Stored data:

=====

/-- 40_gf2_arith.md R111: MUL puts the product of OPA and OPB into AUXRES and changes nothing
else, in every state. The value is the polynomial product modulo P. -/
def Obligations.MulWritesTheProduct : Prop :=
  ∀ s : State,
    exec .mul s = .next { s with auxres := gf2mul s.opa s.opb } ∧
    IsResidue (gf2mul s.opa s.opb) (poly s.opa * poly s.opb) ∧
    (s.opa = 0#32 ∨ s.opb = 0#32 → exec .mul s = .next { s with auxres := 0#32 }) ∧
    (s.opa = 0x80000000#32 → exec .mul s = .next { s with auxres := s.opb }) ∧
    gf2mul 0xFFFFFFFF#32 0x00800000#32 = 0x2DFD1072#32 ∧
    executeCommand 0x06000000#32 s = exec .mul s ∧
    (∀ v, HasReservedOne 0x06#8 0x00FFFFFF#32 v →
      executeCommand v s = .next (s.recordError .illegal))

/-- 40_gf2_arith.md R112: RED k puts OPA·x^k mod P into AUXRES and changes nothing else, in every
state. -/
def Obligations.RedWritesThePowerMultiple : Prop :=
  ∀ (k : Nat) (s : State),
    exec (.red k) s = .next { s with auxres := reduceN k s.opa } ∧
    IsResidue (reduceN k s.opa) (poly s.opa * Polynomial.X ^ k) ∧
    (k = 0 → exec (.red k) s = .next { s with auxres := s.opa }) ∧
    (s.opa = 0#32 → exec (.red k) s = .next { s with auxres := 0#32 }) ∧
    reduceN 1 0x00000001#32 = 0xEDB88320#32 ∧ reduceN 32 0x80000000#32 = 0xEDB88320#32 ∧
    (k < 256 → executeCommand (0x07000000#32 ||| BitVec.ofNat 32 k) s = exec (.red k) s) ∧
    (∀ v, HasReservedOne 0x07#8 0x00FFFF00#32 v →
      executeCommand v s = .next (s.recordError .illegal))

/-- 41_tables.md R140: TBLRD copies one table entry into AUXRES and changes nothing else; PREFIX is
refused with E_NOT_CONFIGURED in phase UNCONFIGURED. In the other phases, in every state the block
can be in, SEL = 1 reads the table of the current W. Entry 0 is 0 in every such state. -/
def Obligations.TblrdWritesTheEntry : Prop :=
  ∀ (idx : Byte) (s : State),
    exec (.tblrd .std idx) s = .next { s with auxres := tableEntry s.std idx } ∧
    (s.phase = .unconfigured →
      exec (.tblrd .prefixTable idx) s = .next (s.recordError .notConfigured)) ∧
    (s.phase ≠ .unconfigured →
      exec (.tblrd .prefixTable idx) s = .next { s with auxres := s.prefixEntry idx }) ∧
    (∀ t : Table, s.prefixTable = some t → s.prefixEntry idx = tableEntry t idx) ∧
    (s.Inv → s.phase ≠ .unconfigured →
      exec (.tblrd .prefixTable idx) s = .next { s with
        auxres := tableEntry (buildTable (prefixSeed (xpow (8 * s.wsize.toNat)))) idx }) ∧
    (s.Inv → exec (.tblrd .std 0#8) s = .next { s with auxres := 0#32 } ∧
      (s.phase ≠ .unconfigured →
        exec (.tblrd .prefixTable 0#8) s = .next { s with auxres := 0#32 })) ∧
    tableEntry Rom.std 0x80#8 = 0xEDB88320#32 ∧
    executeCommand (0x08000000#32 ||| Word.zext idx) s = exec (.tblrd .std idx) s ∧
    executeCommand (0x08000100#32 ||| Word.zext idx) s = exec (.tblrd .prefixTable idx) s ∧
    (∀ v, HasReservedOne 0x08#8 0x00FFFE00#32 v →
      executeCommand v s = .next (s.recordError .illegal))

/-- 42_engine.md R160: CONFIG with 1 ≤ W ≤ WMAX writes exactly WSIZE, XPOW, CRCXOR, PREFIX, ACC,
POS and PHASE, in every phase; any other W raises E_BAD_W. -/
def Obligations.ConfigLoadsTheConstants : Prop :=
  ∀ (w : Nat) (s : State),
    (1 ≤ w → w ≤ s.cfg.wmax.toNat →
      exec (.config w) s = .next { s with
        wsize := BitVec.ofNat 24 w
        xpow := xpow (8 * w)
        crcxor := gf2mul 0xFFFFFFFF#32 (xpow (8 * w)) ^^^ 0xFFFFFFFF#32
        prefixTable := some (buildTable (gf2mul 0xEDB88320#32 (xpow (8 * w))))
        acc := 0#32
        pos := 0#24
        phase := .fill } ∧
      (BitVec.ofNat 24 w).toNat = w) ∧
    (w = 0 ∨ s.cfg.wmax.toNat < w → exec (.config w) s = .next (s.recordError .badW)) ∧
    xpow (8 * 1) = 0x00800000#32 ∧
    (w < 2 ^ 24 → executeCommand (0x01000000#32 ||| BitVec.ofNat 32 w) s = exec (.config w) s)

=====

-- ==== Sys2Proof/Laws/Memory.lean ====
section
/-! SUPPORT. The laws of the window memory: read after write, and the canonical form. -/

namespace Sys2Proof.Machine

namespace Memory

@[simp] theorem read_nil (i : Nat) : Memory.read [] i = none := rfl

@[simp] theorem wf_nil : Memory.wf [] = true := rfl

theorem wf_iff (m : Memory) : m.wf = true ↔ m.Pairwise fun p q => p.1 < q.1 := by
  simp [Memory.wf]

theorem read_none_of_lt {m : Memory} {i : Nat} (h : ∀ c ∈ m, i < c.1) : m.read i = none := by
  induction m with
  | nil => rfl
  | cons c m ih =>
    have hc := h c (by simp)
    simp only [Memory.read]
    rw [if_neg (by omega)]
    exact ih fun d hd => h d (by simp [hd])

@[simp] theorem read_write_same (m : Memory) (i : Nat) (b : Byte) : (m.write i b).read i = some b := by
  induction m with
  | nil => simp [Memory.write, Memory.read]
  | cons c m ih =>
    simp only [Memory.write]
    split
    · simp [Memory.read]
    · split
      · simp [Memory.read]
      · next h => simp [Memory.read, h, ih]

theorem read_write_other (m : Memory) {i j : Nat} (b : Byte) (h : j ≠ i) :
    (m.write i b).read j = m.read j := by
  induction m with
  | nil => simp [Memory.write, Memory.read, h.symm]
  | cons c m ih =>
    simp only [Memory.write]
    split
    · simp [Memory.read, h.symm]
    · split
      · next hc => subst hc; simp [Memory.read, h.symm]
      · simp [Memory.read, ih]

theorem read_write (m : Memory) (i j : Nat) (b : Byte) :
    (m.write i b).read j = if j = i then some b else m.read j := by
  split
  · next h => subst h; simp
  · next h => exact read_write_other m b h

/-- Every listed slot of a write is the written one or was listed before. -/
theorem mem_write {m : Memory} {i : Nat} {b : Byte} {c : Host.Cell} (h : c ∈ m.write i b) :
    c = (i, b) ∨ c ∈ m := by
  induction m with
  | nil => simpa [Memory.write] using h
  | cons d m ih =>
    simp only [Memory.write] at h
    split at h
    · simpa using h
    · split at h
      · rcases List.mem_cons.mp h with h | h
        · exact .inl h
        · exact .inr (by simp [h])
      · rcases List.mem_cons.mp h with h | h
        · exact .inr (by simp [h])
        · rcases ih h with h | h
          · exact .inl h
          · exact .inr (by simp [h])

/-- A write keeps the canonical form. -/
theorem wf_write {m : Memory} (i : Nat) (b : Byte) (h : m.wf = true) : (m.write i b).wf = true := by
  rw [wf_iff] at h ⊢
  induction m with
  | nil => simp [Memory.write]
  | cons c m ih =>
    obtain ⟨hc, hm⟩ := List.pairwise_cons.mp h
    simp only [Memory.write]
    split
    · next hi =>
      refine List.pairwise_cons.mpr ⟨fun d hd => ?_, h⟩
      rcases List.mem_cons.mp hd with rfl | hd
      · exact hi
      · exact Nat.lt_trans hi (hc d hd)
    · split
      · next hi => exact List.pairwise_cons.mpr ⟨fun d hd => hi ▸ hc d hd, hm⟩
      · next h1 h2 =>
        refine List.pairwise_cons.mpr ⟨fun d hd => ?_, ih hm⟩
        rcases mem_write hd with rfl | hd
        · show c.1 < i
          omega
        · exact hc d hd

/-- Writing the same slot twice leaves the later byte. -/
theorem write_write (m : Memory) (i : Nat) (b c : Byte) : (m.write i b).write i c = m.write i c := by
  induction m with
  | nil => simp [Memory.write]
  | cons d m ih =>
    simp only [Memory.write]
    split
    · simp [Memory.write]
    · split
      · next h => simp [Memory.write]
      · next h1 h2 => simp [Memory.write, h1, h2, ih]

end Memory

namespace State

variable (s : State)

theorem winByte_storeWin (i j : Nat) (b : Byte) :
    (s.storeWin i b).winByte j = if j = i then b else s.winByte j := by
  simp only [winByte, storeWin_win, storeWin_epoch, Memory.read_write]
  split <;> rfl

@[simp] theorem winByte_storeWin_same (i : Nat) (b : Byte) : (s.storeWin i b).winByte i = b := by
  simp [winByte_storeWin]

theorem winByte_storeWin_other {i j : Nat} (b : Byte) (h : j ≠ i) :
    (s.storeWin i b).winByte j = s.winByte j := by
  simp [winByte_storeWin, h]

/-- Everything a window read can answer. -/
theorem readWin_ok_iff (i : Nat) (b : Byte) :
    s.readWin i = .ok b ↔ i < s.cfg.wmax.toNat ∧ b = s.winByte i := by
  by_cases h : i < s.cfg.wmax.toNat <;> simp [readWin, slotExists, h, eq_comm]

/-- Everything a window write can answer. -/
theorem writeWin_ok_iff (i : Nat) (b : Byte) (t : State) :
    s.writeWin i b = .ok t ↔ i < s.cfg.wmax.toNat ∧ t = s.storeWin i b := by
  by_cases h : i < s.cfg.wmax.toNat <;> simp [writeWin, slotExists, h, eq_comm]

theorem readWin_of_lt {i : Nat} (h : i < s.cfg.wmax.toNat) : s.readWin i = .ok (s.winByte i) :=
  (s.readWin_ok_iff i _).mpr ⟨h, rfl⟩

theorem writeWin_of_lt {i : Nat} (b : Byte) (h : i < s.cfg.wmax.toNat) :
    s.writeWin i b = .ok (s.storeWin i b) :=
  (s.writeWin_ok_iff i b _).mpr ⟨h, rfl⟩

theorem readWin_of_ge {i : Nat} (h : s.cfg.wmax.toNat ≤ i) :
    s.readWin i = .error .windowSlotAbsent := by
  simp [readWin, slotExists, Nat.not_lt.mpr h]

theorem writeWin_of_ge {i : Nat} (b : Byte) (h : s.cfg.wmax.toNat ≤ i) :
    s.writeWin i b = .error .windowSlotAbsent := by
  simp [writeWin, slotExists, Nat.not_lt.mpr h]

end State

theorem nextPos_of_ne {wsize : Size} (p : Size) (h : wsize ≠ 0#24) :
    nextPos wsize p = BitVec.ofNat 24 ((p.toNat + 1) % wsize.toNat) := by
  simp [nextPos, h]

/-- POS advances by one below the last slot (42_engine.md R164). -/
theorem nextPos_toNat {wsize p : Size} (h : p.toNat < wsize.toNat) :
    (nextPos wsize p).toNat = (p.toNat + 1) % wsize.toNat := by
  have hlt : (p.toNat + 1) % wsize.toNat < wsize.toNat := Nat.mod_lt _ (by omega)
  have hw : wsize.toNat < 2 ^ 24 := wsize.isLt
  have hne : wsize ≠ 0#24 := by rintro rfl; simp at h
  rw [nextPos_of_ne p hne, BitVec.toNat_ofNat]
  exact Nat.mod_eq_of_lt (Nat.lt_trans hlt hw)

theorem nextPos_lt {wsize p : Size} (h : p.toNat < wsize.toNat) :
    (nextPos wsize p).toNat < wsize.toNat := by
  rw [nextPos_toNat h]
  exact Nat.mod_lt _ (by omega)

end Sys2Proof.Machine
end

=====

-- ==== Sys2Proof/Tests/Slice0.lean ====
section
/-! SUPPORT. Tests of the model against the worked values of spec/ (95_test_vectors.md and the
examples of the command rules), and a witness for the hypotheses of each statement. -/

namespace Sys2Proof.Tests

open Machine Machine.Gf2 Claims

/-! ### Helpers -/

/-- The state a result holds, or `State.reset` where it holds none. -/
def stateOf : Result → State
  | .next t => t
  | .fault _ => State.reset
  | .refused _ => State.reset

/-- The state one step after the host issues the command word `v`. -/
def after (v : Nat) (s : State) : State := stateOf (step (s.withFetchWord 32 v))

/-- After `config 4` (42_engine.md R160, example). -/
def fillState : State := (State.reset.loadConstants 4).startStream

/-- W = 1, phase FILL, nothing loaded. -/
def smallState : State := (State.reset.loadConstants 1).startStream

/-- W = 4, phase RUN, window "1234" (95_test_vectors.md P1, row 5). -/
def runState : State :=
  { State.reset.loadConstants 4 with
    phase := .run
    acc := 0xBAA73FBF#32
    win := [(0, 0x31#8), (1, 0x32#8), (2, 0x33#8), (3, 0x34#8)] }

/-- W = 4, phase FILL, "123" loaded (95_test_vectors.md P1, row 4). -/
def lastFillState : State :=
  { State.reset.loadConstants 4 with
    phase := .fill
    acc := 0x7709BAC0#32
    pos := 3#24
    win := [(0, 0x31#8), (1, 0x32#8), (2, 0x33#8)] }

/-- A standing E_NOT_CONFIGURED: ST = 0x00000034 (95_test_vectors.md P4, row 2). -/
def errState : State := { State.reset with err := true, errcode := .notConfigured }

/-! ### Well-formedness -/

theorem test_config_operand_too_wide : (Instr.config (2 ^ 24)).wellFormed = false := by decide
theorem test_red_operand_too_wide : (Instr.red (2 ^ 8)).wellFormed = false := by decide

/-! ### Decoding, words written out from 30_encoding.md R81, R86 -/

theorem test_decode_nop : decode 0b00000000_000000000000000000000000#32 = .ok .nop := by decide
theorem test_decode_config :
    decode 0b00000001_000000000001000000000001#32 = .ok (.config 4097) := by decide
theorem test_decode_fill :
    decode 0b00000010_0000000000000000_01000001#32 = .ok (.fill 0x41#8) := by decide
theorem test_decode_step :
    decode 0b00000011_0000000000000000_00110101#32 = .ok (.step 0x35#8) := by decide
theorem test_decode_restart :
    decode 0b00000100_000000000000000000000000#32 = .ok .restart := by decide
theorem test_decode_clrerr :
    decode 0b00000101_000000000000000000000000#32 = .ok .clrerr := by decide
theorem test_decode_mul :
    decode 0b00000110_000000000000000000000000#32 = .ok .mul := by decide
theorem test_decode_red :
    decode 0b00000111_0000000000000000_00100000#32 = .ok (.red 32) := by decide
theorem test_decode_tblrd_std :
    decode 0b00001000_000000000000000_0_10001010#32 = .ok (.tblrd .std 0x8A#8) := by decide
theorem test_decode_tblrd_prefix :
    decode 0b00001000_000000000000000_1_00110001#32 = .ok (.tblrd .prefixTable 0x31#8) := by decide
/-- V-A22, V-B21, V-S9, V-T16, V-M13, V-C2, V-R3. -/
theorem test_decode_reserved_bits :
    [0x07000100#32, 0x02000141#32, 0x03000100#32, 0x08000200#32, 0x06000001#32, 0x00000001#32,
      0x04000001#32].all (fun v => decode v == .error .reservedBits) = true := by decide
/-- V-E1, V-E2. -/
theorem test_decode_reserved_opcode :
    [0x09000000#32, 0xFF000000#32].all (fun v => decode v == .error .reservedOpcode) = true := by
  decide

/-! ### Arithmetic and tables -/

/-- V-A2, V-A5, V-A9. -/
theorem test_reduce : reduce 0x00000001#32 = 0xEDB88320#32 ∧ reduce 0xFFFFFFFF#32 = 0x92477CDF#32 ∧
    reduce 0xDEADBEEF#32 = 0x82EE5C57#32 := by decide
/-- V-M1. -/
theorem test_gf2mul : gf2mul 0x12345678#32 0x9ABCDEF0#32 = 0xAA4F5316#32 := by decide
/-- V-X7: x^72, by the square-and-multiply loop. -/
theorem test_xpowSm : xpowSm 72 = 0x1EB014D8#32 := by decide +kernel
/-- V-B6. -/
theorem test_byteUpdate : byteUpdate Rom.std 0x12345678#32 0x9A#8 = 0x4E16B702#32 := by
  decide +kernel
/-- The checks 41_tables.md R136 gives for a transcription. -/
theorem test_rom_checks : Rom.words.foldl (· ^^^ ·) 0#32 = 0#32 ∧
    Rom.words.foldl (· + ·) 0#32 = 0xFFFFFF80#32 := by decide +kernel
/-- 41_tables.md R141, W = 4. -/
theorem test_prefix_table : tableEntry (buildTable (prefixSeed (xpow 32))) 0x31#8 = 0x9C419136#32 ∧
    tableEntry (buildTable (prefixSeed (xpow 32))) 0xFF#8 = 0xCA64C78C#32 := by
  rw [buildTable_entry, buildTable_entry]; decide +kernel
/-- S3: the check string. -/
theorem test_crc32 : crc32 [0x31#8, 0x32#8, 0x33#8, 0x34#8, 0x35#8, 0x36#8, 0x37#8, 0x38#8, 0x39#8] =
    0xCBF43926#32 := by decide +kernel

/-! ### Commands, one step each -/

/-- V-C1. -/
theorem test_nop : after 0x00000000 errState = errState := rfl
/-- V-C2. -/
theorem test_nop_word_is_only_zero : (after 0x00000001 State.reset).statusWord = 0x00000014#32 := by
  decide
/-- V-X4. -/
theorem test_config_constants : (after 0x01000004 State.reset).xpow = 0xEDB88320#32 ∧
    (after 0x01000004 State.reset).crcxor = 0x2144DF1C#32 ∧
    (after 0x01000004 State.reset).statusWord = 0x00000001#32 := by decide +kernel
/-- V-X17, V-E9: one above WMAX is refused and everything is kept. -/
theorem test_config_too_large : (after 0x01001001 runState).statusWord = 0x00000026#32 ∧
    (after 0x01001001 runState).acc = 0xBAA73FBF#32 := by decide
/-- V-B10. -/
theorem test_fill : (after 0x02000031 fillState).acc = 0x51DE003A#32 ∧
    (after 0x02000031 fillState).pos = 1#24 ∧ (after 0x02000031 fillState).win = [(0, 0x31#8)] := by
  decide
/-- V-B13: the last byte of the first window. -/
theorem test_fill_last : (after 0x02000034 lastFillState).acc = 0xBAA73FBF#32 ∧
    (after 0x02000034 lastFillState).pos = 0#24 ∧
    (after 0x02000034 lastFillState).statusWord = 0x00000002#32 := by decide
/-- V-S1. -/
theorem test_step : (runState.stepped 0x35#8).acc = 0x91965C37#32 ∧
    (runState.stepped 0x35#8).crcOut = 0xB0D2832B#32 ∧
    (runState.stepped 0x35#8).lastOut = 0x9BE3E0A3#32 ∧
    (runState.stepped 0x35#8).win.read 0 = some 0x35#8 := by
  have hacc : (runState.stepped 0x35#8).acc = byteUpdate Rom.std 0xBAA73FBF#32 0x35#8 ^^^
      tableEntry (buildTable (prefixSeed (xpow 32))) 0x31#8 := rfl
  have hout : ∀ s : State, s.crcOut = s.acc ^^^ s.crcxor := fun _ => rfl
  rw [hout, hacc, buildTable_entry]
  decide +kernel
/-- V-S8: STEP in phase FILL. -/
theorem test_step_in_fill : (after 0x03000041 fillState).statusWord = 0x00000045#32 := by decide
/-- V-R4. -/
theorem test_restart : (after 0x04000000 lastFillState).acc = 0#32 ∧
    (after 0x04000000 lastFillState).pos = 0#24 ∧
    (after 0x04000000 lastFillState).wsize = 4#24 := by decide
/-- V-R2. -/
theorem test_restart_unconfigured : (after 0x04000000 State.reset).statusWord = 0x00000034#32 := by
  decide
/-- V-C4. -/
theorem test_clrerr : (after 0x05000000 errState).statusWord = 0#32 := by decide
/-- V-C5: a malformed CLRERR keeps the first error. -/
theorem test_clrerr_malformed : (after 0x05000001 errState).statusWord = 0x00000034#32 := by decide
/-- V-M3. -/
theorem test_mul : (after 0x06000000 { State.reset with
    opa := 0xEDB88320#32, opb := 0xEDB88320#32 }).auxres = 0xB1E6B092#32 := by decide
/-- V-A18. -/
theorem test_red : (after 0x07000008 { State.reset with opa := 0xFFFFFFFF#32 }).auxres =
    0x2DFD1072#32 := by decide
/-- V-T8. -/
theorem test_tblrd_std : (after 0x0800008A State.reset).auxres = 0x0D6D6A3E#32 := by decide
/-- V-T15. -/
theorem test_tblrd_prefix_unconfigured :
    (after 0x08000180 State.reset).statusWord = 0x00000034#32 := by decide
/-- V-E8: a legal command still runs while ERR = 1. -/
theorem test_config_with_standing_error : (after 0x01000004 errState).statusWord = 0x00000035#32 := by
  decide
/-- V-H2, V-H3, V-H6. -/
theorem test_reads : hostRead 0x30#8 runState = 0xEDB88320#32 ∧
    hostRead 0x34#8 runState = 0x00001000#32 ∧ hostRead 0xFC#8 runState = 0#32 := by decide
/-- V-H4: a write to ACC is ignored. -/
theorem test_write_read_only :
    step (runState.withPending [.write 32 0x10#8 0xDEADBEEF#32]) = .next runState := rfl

=====

Your objective: All that belongs in the answer is the run of lines above from the line containing "(s.readWin_ok_iff i _).mpr ⟨h, rfl⟩" through the line containing "have hlt : (p.toNat", exactly as written.

Exercise result:
  (s.readWin_ok_iff i _).mpr ⟨h, rfl⟩

theorem writeWin_of_lt {i : Nat} (b : Byte) (h : i < s.cfg.wmax.toNat) :
    s.writeWin i b = .ok (s.storeWin i b) :=
  (s.writeWin_ok_iff i b _).mpr ⟨h, rfl⟩

theorem readWin_of_ge {i : Nat} (h : s.cfg.wmax.toNat ≤ i) :
    s.readWin i = .error .windowSlotAbsent := by
  simp [readWin, slotExists, Nat.not_lt.mpr h]

theorem writeWin_of_ge {i : Nat} (b : Byte) (h : s.cfg.wmax.toNat ≤ i) :
    s.writeWin i b = .error .windowSlotAbsent := by
  simp [writeWin, slotExists, Nat.not_lt.mpr h]

end State

theorem nextPos_of_ne {wsize : Size} (p : Size) (h : wsize ≠ 0#24) :
    nextPos wsize p = BitVec.ofNat 24 ((p.toNat + 1) % wsize.toNat) := by
  simp [nextPos, h]

/-- POS advances by one below the last slot (42_engine.md R164). -/
theorem nextPos_toNat {wsize p : Size} (h : p.toNat < wsize.toNat) :
    (nextPos wsize p).toNat = (p.toNat + 1) % wsize.toNat := by
  have hlt : (p.toNat + 1) % wsize.toNat < wsize.toNat := Nat.mod_lt _ (by omega)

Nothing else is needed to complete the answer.